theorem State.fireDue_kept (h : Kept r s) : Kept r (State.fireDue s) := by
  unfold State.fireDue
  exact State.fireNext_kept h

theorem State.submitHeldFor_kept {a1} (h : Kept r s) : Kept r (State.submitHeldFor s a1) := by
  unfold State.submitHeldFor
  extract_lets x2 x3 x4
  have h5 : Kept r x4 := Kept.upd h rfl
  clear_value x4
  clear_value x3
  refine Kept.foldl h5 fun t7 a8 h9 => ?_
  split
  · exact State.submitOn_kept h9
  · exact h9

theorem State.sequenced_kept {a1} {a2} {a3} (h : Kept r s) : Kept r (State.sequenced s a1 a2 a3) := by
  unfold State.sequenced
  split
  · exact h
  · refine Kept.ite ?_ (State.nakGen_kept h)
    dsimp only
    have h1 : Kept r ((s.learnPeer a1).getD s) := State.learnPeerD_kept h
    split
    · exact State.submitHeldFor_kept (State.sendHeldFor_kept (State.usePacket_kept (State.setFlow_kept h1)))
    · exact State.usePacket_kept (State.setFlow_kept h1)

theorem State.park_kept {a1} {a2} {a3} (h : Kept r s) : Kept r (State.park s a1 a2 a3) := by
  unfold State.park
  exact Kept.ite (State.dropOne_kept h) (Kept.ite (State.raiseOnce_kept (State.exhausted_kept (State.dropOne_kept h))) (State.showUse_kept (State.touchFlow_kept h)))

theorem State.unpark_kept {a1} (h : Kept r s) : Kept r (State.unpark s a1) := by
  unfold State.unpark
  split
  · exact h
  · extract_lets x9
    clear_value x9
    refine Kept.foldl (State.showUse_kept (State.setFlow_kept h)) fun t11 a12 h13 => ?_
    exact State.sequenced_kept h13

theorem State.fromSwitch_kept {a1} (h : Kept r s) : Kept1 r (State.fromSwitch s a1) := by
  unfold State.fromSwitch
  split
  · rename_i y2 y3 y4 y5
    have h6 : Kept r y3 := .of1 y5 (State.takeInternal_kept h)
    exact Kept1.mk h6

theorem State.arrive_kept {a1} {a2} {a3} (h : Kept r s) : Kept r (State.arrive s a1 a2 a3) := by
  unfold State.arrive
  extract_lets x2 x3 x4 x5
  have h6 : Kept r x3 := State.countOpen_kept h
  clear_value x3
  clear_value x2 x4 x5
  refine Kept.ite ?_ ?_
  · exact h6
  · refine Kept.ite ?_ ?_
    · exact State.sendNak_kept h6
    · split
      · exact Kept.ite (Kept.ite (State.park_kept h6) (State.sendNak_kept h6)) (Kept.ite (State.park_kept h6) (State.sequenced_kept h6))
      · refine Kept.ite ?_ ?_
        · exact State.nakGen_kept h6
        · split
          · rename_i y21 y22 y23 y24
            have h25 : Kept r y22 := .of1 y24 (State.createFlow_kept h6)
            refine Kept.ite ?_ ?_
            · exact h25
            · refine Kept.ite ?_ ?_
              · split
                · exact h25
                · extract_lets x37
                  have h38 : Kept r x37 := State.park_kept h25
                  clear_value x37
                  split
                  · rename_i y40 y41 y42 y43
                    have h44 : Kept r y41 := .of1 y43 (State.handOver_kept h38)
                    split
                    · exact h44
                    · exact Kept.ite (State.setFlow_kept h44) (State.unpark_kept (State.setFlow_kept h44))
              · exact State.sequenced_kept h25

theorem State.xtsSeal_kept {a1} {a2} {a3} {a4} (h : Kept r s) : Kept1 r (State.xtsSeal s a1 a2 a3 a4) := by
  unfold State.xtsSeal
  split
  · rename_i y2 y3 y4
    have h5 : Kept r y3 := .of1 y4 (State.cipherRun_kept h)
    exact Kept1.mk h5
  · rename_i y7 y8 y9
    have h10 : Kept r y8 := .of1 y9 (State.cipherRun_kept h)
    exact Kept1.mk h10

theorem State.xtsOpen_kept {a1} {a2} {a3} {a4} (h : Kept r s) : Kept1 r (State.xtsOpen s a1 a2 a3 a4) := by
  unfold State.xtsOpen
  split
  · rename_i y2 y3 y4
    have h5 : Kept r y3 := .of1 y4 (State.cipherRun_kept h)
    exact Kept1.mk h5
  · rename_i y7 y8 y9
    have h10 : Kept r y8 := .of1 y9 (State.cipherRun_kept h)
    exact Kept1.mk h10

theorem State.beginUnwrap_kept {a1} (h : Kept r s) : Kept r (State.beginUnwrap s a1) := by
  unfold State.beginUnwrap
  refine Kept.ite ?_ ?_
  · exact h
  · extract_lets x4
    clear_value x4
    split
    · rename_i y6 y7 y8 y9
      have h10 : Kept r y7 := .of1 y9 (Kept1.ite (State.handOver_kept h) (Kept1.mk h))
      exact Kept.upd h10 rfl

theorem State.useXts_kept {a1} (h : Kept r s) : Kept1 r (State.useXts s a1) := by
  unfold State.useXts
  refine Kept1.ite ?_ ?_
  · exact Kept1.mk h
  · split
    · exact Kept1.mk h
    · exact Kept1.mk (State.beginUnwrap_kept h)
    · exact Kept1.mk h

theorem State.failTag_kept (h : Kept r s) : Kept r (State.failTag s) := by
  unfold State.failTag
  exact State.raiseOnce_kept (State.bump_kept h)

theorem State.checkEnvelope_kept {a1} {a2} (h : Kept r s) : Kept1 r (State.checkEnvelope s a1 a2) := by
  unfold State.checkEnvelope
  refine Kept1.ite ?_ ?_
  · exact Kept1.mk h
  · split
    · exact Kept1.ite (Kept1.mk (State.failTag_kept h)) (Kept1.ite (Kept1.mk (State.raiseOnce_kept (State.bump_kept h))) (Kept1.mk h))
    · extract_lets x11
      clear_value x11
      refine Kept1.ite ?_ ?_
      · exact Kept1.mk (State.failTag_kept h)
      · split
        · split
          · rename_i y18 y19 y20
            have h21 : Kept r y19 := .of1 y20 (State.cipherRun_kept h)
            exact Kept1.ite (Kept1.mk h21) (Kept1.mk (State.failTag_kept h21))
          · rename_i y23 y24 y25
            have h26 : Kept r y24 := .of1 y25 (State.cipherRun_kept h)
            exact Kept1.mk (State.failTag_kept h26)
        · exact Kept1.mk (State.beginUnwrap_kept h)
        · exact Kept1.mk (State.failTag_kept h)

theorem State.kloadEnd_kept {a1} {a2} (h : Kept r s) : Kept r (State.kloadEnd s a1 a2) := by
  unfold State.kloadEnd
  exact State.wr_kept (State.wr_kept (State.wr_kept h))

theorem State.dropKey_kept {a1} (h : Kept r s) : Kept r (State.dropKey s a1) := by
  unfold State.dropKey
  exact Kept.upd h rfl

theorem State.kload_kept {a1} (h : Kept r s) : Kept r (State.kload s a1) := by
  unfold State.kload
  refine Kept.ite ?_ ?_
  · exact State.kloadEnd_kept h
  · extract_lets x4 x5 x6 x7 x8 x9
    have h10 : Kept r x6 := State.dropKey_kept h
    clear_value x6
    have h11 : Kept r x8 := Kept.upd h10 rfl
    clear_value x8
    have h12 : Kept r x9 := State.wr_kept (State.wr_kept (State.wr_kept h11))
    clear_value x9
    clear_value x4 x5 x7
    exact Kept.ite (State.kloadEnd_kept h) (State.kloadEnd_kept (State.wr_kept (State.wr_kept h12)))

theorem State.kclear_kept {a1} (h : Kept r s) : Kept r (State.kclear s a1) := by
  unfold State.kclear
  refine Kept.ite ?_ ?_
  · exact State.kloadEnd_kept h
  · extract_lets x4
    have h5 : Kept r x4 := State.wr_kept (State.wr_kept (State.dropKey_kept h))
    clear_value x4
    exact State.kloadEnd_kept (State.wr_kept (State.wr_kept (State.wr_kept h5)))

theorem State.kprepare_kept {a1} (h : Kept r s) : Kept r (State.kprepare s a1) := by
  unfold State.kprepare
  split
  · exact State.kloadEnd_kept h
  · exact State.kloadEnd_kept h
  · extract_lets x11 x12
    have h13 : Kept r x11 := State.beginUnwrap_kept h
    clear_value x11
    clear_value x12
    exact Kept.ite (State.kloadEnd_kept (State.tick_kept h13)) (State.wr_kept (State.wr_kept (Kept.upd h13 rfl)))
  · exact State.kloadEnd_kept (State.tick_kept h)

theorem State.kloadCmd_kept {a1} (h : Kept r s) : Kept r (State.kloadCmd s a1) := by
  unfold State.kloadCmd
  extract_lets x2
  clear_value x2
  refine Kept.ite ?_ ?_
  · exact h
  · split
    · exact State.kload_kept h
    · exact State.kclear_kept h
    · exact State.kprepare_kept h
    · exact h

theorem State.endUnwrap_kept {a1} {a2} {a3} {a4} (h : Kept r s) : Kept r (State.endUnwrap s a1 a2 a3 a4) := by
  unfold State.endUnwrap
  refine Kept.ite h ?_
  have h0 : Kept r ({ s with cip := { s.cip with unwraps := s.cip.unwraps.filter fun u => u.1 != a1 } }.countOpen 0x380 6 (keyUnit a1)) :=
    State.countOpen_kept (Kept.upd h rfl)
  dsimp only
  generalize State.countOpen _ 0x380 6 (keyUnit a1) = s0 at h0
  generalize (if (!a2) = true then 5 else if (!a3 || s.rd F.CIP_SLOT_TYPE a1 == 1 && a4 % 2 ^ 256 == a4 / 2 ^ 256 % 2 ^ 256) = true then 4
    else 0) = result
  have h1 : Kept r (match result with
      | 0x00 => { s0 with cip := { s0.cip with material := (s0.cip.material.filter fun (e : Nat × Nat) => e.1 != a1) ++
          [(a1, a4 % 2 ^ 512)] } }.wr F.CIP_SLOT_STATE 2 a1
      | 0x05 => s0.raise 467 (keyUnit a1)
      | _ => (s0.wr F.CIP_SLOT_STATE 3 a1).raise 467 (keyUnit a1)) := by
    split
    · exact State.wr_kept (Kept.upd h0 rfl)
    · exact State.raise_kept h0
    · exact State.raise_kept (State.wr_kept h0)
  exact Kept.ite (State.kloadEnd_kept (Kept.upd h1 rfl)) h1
========
# What needs to be done:
Search the data for the string "filter" and say how many lines include it, giving only the number.

# Your solution:
2